*Work item*. Below this line is a set of entries; quote exactly the lines from the line that contains "theorem aside_read (s" to the line that contains "Result.Gives s.Aside (.next (s.unlessLoading q fun s => if", both lines included.

━━━━━━━━━━━━━━━━

/-- Clearing several records leaves them no condition, and clears IMBALANCE of the other members of their pairs on DUAL
axles; nothing else changes in the wheel table. -/
theorem State.clearRecords_wheel (s : State) (ps : List Pos) (q : Pos) :
    (s.clearRecords ps).wheel q
      = if q ∈ ps then { s.wheel q with conditions := .none }
        else if (s.axle q.axle).kind = .dual ∧ (q.pairLow ∈ ps ∨ q.pairHigh ∈ ps)
        then { s.wheel q with conditions := (s.wheel q).conditions.put .imbalance false } else s.wheel q := by
  have same : (s.atEach ps fun t p => t.clearOwn p Condition.all).rest = s.rest :=
    State.atEach_same State.rest _ (fun t p => State.clearOwn_rest t p _) s ps
  rw [State.clearRecords, State.clearPairEach_wheel, State.axle_of_rest same, State.clearOwnEach_wheel]
  by_cases m : q ∈ ps
  · by_cases d : (s.axle q.axle).kind = .dual
    · have pair : q.pairLow ∈ ps ∨ q.pairHigh ∈ ps := 
      (Pos.eq_pairLow_or_pairHigh q).imp (fun h => h.subst (motive := (· ∈ ps)) m) (fun h => h.subst (motive := (· ∈ ps)) m)
      rw [if_pos ⟨d, pair⟩, if_pos m, if_pos m]
      rfl
    · rw [if_neg fun h => d h.1, if_pos m, if_pos m]
      simp only [d, decide_false, Bool.false_and]
      rfl
  · simp [m]

/-- A change of several records in turn that does no more the second time. -/
theorem State.modEach_wheel (s : State) (ps : List Pos) (f : WheelRecord → WheelRecord) (twice : ∀ r, f (f r) = f r)
    (q : Pos) :
    (s.atEach ps fun t p => t.modWheel p f).wheel q = if q ∈ ps then f (s.wheel q) else s.wheel q := by
  induction ps generalizing s with
  | nil => rfl
  | cons p ps ih =>
    show (State.atEach (s.modWheel p f) ps _).wheel q = _
    rw [ih, State.modWheel_wheel]
    by_cases e : p = q
    · subst e
      by_cases m : p ∈ ps <;> simp [m, twice]
    · have e' : ¬ q = p := fun h => e h.symm
      simp [e, e']

/-- Detaching writes the records of the list that are neither EMPTY nor DETACHED, without conditions, and clears IMBALANCE of
the other members of their pairs (R19, R20). -/
theorem State.detachAll_wheel (s : State) (ps : List Pos) (q : Pos) :
    (s.detachAll ps).wheel q
      = let qs := ps.filter fun p => (s.wheel p).detaches
        if q ∈ qs then WheelRecord.detach { s.wheel q with conditions := .none }
        else if (s.axle q.axle).kind = .dual ∧ (q.pairLow ∈ qs ∨ q.pairHigh ∈ qs)
        then { s.wheel q with conditions := (s.wheel q).conditions.put .imbalance false } else s.wheel q := by
  unfold State.detachAll
  simp only []
  rw [State.modEach_wheel _ _ WheelRecord.detach (fun _ => rfl), State.clearRecords_wheel]
  split <;> rfl

/-! ## Evaluation of the verdict -/

/-- An evaluation writes the verdict record from the state as it stands (R118 to R120). -/
theorem State.evaluate_permit (s : State) :
    s.evaluate.permit = if s.permit.basis = .evaluated then s.evaluatedPermit else s.permit := by
  unfold State.evaluate
  split <;> simp_all

/-- What an evaluation reads: equal axle tables, profiles, vehicle items, wheel tables and verdict records give equal
results. -/
theorem State.evaluatedPermit_congr {s t : State} (ha : t.axles = s.axles) (hf : t.profiles = s.profiles)
    (hv : t.vehicle = s.vehicle) (hw : t.wheels = s.wheels) (hp : t.permit = s.permit) :
    t.evaluatedPermit = s.evaluatedPermit := by
  have e1 : t.axle = s.axle := by funext a; simp [State.axle, ha]
  have e2 : t.wheel = s.wheel := by funext p; simp [State.wheel, hw]
  have e3 : t.levelsOf = s.levelsOf := by funext a; simp [State.levelsOf, State.profileOfAxle, hf, hv, e1]
  have e4 : t.considered = s.considered := by funext a; simp [State.considered, e1, hv]
  have e0 : t.validPos = s.validPos := by funext p; simp [State.validPos, e1]
  have e5 : t.validSlots = s.validSlots := by funext a; simp [State.validSlots, e0]
  have e6 : t.sideMeans = s.sideMeans := by funext a; simp [State.sideMeans, e1, e2]
  have e7 : t.sideReason = s.sideReason := by funext a; simp [State.sideReason, e3, e6]
  have e8 : t.axleReasons = s.axleReasons := by funext a; simp [State.axleReasons, e2, e5, e7]
  have e9 : t.fullReasons = s.fullReasons := by simp [State.fullReasons, e4, e8]
  simp [State.evaluatedPermit, State.rawVerdict, e9, hv, hp]

/-- The verdict record of an evaluation reads the verdict before it and nothing else of the record. -/
theorem State.evaluatedPermit_withPermit (s : State) (x : Permit) :
    State.evaluatedPermit { s with permit := x }
      = { verdict := (latchRule s.vehicle.body x.verdict s.rawVerdict).1
          basis := .evaluated
          latched := (latchRule s.vehicle.body x.verdict s.rawVerdict).2
          reasons := s.fullReasons.take 8
          more := decide (8 < s.fullReasons.length) } := rfl

/-- The latch rule applied to its own verdict gives the same again. -/
theorem latchRule_idem (b : BodyState) (v r : Verdict) : latchRule b (latchRule b v r).1 r = latchRule b v r := by
  cases b <;> cases v <;> cases r <;> rfl

/-- Evaluating twice gives what evaluating once gives. -/
theorem State.evaluatedPermit_idem (s : State) :
    State.evaluatedPermit { s with permit := s.evaluatedPermit } = s.evaluatedPermit := by
  rw [State.evaluatedPermit_withPermit]
  have h : s.evaluatedPermit.verdict = (latchRule s.vehicle.body s.permit.verdict s.rawVerdict).1 := rfl
  rw [h, latchRule_idem]
  rfl

end Sys2Proof.Machine
end

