/-- A command that the load answers with BUSY (R159) need only leave the path. -/
theorem unlessLoading {s : State} (q : PortId) {f : State → State} (h : (f s).path = s.path) : s.Aside (s.unlessLoading q f) := by
  refine transact q ?_
  cases l : s.loading
  · exact ⟨h, fun y => by simp [l] at y⟩
  · exact refuse s q .busy

/-- A session that the trailer's leaving cancels is none of a part that is LOADING (R138, R159). -/
theorem cancelTrailerSession {s t : State} (h : s.Aside t) : s.Aside t.cancelTrailerSession := by
  refine ⟨?_, fun l b => ?_⟩
  · unfold State.cancelTrailerSession
    split
    · split
      · exact h.path
      · exact h.path
    · exact h.path
  · rw [State.cancelTrailerSession, session_of_blocks (h.blocks l b)]
    exact h.blocks l b

end Machine.State.Aside

open Machine.State (Aside)

/-! ### Map edits and results of learning -/

@[simp] theorem Machine.State.emptyAll_path (s : State) (ps : List Pos) : (s.emptyAll ps).path = s.path :=
  State.path_of_mapless (s.emptyAll_mapless ps) (by rw [State.emptyAll_permit])

@[simp] theorem Machine.State.freshAt_path (s : State) (p : Pos) (id : SensorId) : (s.freshAt p id).path = s.path :=
  State.path_of_mapless (s.freshAt_mapless p id) (by simp [State.freshAt])

theorem Machine.State.assign_path (s : State) (p : Pos) (id : SensorId) : (s.assign p id).path = s.path := by
  unfold State.assign
  split <;> simp

theorem Machine.State.remove_path (s : State) (p : Pos) : (s.remove p).path = s.path := by
  unfold State.remove
  split <;> simp [State.emptyAt_eq]

theorem Machine.State.move_path (s : State) (m : Move) : (s.move m).path = s.path := by
  rw [State.move_eq, State.editTaken_path]
  have permit : (s.moved m).permit = s.permit := (s.moveClearings_clears m).permit
  exact State.path_of_mapless (s.moved_mapless m) (by rw [permit])

theorem Machine.State.unitChange_path (s : State) (a : Fin 10) (old : AxleRecord) : (s.unitChange a old).path = s.path := by
  refine State.path_of_rest (s.unitChange_rest a old) ?_
  unfold State.unitChange
  split
  · split
    · rw [State.detachAll_permit]
    · rw [State.atEach_same State.permit _ State.clearPair_permit, State.atEach_same State.permit _ State.attachAt_permit]
  · rfl

theorem Machine.State.dropLift_path (s : State) (a : Fin 10) : (s.dropLift a).path = s.path := by
  unfold State.dropLift
  split <;> rfl

theorem Machine.State.setAxle_path (s : State) (a : Fin 10) (r : AxleRecord) : (s.setAxle a r).path = s.path := by
  have settled : ((s.axleSettled a r).dropLift a).path = s.path := by
    rw [State.dropLift_path, State.axleSettled, State.unitChange_path]
    exact s.emptyAll_path (s.slotsLost a r)
  rw [State.setAxle_eq]
  split
  · rw [State.targetChange_path, settled]
  · exact settled

theorem Machine.State.placeStaged_path (s : State) (e : Pos × Option SensorId) : (s.placeStaged e).path = s.path := by
  unfold State.placeStaged
  split
  · rfl
  · split
    · split <;> simp [State.emptyAt_eq]
    · simp

theorem Machine.State.applyResult_path (s : State) (staging : List (Pos × Option SensorId)) :
    (s.applyResult staging).path = s.path :=
  (State.setFlagIf_path _ _ _).trans (foldl_same State.path _ State.placeStaged_path staging s)

theorem Machine.State.advance_path (s : State) (l : Session) (id : Option SensorId) : (s.advance l id).path = s.path := by
  unfold State.advance
  split
  · exact s.applyResult_path _
  · dsimp only
    split
    · rfl
    · exact s.applyResult_path _

/-! ### Commands that the load answers with BUSY -/

theorem aside_portReset (s : State) (q : PortId) : Result.Gives s.Aside (execPortReset q s) :=
  gives_next (.unlessLoading q ((State.answer_path _ q _ _).trans (State.setPort_path _ q _)))

theorem aside_read (s : State) (q : PortId) (f : State → List Byte) :
    Result.Gives s.Aside (.next (s.unlessLoading q fun s => s.answer q .ok (f s))) :=
  gives_next (.unlessLoading q (State.answer_path _ q _ _))

theorem aside_checkedRead (s : State) (q : PortId) (c : Prop) [Decidable c] (f : State → List Byte) :
    Result.Gives s.Aside (.next (s.unlessLoading q fun s => if c then s.answer q .ok (f s) else s.refuse q .range)) := by
  refine gives_next (.unlessLoading q ?_)
  split <;> simp

theorem aside_readWheels (s : State) (q : PortId) (a b c d : Byte) : Result.Gives s.Aside (execReadWheels q a b c d s) := by
  refine gives_next (.unlessLoading q ?_)
  split
  · exact State.answer_path _ q _ _
  · exact State.refuse_path _ q _

theorem aside_ackAlert (s : State) (q : PortId) (a b c : Byte) : Result.Gives s.Aside (execAckAlert q a b c s) := by
  refine gives_next (.unlessLoading q ?_)
  split
  · exact State.answer_path _ q _ _
  · exact State.refuse_path _ q _

theorem aside_setConfig (s : State) (q : PortId) (item : Byte) (v : BitVec 32) : Result.Gives s.Aside (execSetConfig q item v s) := by
  refine gives_next (.unlessLoading q ?_)
  split
  · exact State.refuse_path _ q _
  · next i _ =>
    rw [State.answer_path]
    cases i
    case movingLimit => exact State.takeExpiries_path _
    case stoppedLimit => exact State.takeExpiries_path _
    case learnTimeout => exact State.expireTimer_path _
    all_goals rfl

theorem aside_mapAssign (s : State) (q : PortId) (g : Generation) (a k : Byte) (id : SensorId) :
    Result.Gives s.Aside (execMapAssign q g a k id s) := by
  refine gives_next (.unlessLoading q ?_)
  split
  · exact State.refuse_path _ q _
  · split
    · exact State.refuse_path _ q _
    · rw [State.answer_path, State.assign_path]

theorem aside_mapRemove (s : State) (q : PortId) (g : Generation) (a k : Byte) :
    Result.Gives s.Aside (execMapRemove q g a k s) := by
  refine gives_next (.unlessLoading q ?_)
  split
  · exact State.refuse_path _ q _
  · split
    · exact State.refuse_path _ q _
    · rw [State.answer_path, State.remove_path]

theorem aside_mapSetAxle (s : State) (q : PortId) (g : Generation) (a b c d e f l : Byte) :
    Result.Gives s.Aside (execMapSetAxle q g a b c d e f l s) := by
  refine gives_next (.unlessLoading q ?_)
  split
  · split
    · exact State.refuse_path _ q _
    · rw [State.answer_path, State.editTaken_path, State.setAxle_path]
  · exact State.refuse_path _ q _

theorem aside_mapMove (s : State) (q : PortId) (g : Generation) (a b c d e f n : Byte) :
    Result.Gives s.Aside (execMapMove q g a b c d e f n s) := by
  refine gives_next (.unlessLoading q ?_)
  split
  · exact State.refuse_path _ q _
  · split
    · exact State.refuse_path _ q _
    · rw [State.answer_path, State.move_path]

theorem aside_mapProtect (s : State) (q : PortId) (g : Generation) (a b c : Byte) :
    Result.Gives s.Aside (execMapProtect q g a b c s) := by
  refine gives_next (.unlessLoading q ?_)
  split
  · exact State.refuse_path _ q _
  · split
    · exact State.refuse_path _ q _
    · exact State.answer_path _ q _ _

theorem aside_profileSelect (s : State) (q : PortId) (n f : Byte) : Result.Gives s.Aside (execProfileSelect q n f s) := by
  refine gives_next (.unlessLoading q ?_)
  split
  · rw [State.answer_path, State.loadStaging, State.setStaging, State.setPort_path]
  · exact State.refuse_path _ q _

theorem Machine.State.commitProfile_path (s : State) (n : Fin 4) (c : Profile) : (s.commitProfile n c).path = s.path :=
  (State.evaluate_path _).trans ((State.noteWheels_path _ _).trans (State.targetChange_path _ _))

theorem Machine.State.writeStaged_path (s : State) (q : PortId) (g : Staging) (v : Int) : (s.writeStaged q g v).path = s.path := by
  unfold State.writeStaged
  dsimp only
  split
  · rw [State.answer_path, State.setStaging, State.setPort_path]
  · split
    · rw [State.answer_path, State.loadStaging, State.setStaging, State.setPort_path, State.commitProfile_path]
    · rw [State.answer_path, State.setStaging, State.setPort_path]

theorem aside_profileWrite (s : State) (q : PortId) (v : Half) : Result.Gives s.Aside (execProfileWrite q v s) := by
  refine gives_next (.unlessLoading q ?_)
  split
  · exact State.refuse_path _ q _
  · exact s.writeStaged_path q _ _

theorem aside_profileRead (s : State) (q : PortId) (n : Byte) : Result.Gives s.Aside (execProfileRead q n s) := by
  refine gives_next (.unlessLoading q ?_)
  split
  · exact State.refuse_path _ q _
  · exact State.answer_path _ q _ _

theorem aside_learnSkip (s : State) (q : PortId) : Result.Gives s.Aside (execLearnSkip q s) := by
  refine gives_next (.unlessLoading q ?_)
  split
  · exact State.refuse_path _ q _
  · dsimp only
    rw [State.answer_path]
    split <;> simp [State.advance_path]

theorem aside_learnFinish (s : State) (q : PortId) : Result.Gives s.Aside (execLearnFinish q s) := by
  refine gives_next (.unlessLoading q ?_)
  split
  · exact State.refuse_path _ q _
  · rw [State.answer_path, State.evaluate_path, State.endSession_path, State.applyResult_path]

theorem aside_learnAbort (s : State) (q : PortId) : Result.Gives s.Aside (execLearnAbort q s) := by
  refine gives_next (.unlessLoading q ?_)
  split
  · exact State.refuse_path _ q _
  · exact State.answer_path _ q _ _

/-! ### Commands that the load takes -/

/-- LEARN_START judges the load itself (R129). -/
theorem aside_learnStart (s : State) (q : PortId) (g : Generation) (first last : Byte) :
    Result.Gives s.Aside (execLearnStart q g first last s) := by
  refine gives_next (.transact q ?_)
  split
  · exact .refuse s q _
  · next passes =>
    refine ⟨State.answer_path _ q _ _, fun l _ => ?_⟩
    simp [State.learnStartFailure, l] at passes

theorem aside_malformedCommandFrame (s : State) (q : PortId) (sdi : List Bool) :
    Result.Gives s.Aside (execMalformedCommandFrame q sdi s) := by
  refine gives_next (.transact q ?_)
  split
  · exact .refuse s q _
  · exact .refl s

theorem aside_reply (s : State) (q : PortId) (g : State → List Byte) :
    Result.Gives s.Aside (.next (s.transact q fun s => s.answer q .ok (g s))) :=
  gives_next (.transact q ((Aside.refl s).answer q _ _))

/-- A port written with its staging kept, and a reply. -/
theorem aside_portWrite (s : State) (q : PortId) (f : State → Port) (g : State → List Byte)
    (h : (f s).staging = (s.port q).staging) :
    Result.Gives s.Aside (.next (s.transact q fun s => (s.setPort q (f s)).answer q .ok (g s))) :=
  gives_next (.transact q ((Aside.of_eq (s.setPort_path q _) (s.setPort_blocks q _ h)).answer q _ _))

/-! ### Vehicle-state items -/

theorem aside_withVehicle (s : State) (v : Vehicle) : s.Aside { s with vehicle := v } := .of_eq rfl rfl

theorem aside_targetChange (s : State) (f : Fin 10 → Bool) : s.Aside (s.targetChange f) :=
  ⟨s.targetChange_path f, fun _ b => by rw [targetChange_of_blocks b]; exact b⟩

theorem aside_takeExpiries (s : State) : s.Aside s.takeExpiries :=
  ⟨s.takeExpiries_path, fun _ b => takeExpiries_of_blocks b⟩

theorem aside_attachTrailer (s : State) : s.Aside s.attachTrailer :=
  ⟨State.path_of_rest s.attachTrailer_rest (by rw [State.attachTrailer_permit]),
    fun _ b => by rw [attachTrailer_of_blocks b]; exact b⟩

theorem aside_detachTrailer (s : State) : s.Aside s.detachTrailer :=
  ⟨State.path_of_rest s.detachTrailer_rest (by rw [State.detachTrailer_permit]),
    fun _ b => by rw [detachTrailer_of_blocks b]; exact b⟩

/-- A body write leaves the basis, STARTING or EVALUATED (R120, R122). -/
theorem aside_permitBodyWrite (s : State) (before : BodyState) : s.Aside (s.permitBodyWrite before) := by
  unfold State.permitBodyWrite
  split
  · exact (Aside.refl s).evaluate
  · exact .of_eq (State.path_of_rest (State.putPermit_rest _ _) (by rw [State.putPermit_permit])) (State.putPermit_blocks _ _)

theorem aside_writeTrailer (s : State) (q : PortId) (x : TrailerState) : s.Aside (s.writeTrailer q x) := by
  have written : s.Aside (s.withTrailer q x) := aside_withVehicle s _
  refine Aside.evaluate ?_
  dsimp only
  split
  · exact written.trans ((aside_attachTrailer _).noteWheels _)
  · exact written.trans ((aside_detachTrailer _).noteWheels _).cancelTrailerSession
  · exact written

theorem aside_writeLifted (s : State) (q : PortId) (x : BitVec 10) : s.Aside (s.writeLifted q x) := by
  unfold State.writeLifted
  dsimp only
  split
  · exact (aside_withVehicle s _).evaluate
  · exact (aside_withVehicle s _).trans (aside_takeExpiries _)

theorem aside_setVehicleLoad (s : State) (q : PortId) (v : Half) : Result.Gives s.Aside (execSetVehicleLoad q v s) := by
  refine gives_next (.transact q ?_)
  split
  · exact .refuse s q _
  · exact ((aside_withVehicle s _).trans ((aside_targetChange _ _).noteWheels _)).evaluate.vehicleTaken q 0 v

theorem aside_setVehicleBody (s : State) (q : PortId) (v : Half) : Result.Gives s.Aside (execSetVehicleBody q v s) := by
  refine gives_next (.transact q ?_)
  split
  · exact .refuse s q _
  · exact ((aside_withVehicle s _).trans (aside_permitBodyWrite _ _)).vehicleTaken q 1 v

theorem aside_setVehicleTrailer (s : State) (q : PortId) (v : Half) : Result.Gives s.Aside (execSetVehicleTrailer q v s) := by
  refine gives_next (.transact q ?_)
  split
  · exact .refuse s q _
  · exact (aside_writeTrailer s q _).vehicleTaken q 2 v

theorem aside_setVehicleMotion (s : State) (q : PortId) (v : Half) : Result.Gives s.Aside (execSetVehicleMotion q v s) := by
  refine gives_next (.transact q ?_)
  split
  · exact .refuse s q _
  · exact ((aside_withVehicle s _).trans (aside_takeExpiries _)).vehicleTaken q 3 v

theorem aside_setVehicleLiftedSet (s : State) (q : PortId) (v : Half) :
    Result.Gives s.Aside (execSetVehicleLiftedSet q v s) := by
  refine gives_next (.transact q ?_)
  split
  · exact .refuse s q _
  · exact (aside_writeLifted s q _).vehicleTaken q 4 _

theorem aside_setVehicleAmbient (s : State) (q : PortId) (v : Half) : Result.Gives s.Aside (execSetVehicleAmbient q v s) :=
  gives_next (.transact q ((aside_withVehicle s _).vehicleTaken q 5 _))

/-! ### Expiries -/

theorem aside_silenceExpiry (s : State) (a : Fin 10) (k : Fin 4) : Result.Gives s.Aside (execSilenceExpiry a k s) := by
  unfold execSilenceExpiry
  split
  · next due =>
    refine gives_next (Aside.evaluate (Aside.noteWheels
      ⟨State.path_of_rest (s.expireAt_rest _) (by rw [s.expireAt_permit]), fun _ b => ?_⟩ s))
    rw [expiryDue_of_blocks b] at due
    cases due
  · exact gives_next (.refl s)

theorem aside_positionTimerExpiry (s : State) : Result.Gives s.Aside (execPositionTimerExpiry s) := by
  refine gives_next ⟨s.expireTimer_path, fun _ b => ?_⟩
  rw [State.expireTimer, State.timerDue, session_of_blocks b]
  exact b

end Sys2Proof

━━━━━━━━━━━━━━━━

*Written answer*.
theorem aside_read (s : State) (q : PortId) (f : State → List Byte) :
    Result.Gives s.Aside (.next (s.unlessLoading q fun s => s.answer q .ok (f s))) :=
  gives_next (.unlessLoading q (State.answer_path _ q _ _))

theorem aside_checkedRead (s : State) (q : PortId) (c : Prop) [Decidable c] (f : State → List Byte) :
    Result.Gives s.Aside (.next (s.unlessLoading q fun s => if c then s.answer q .ok (f s) else s.refuse q .range)) := by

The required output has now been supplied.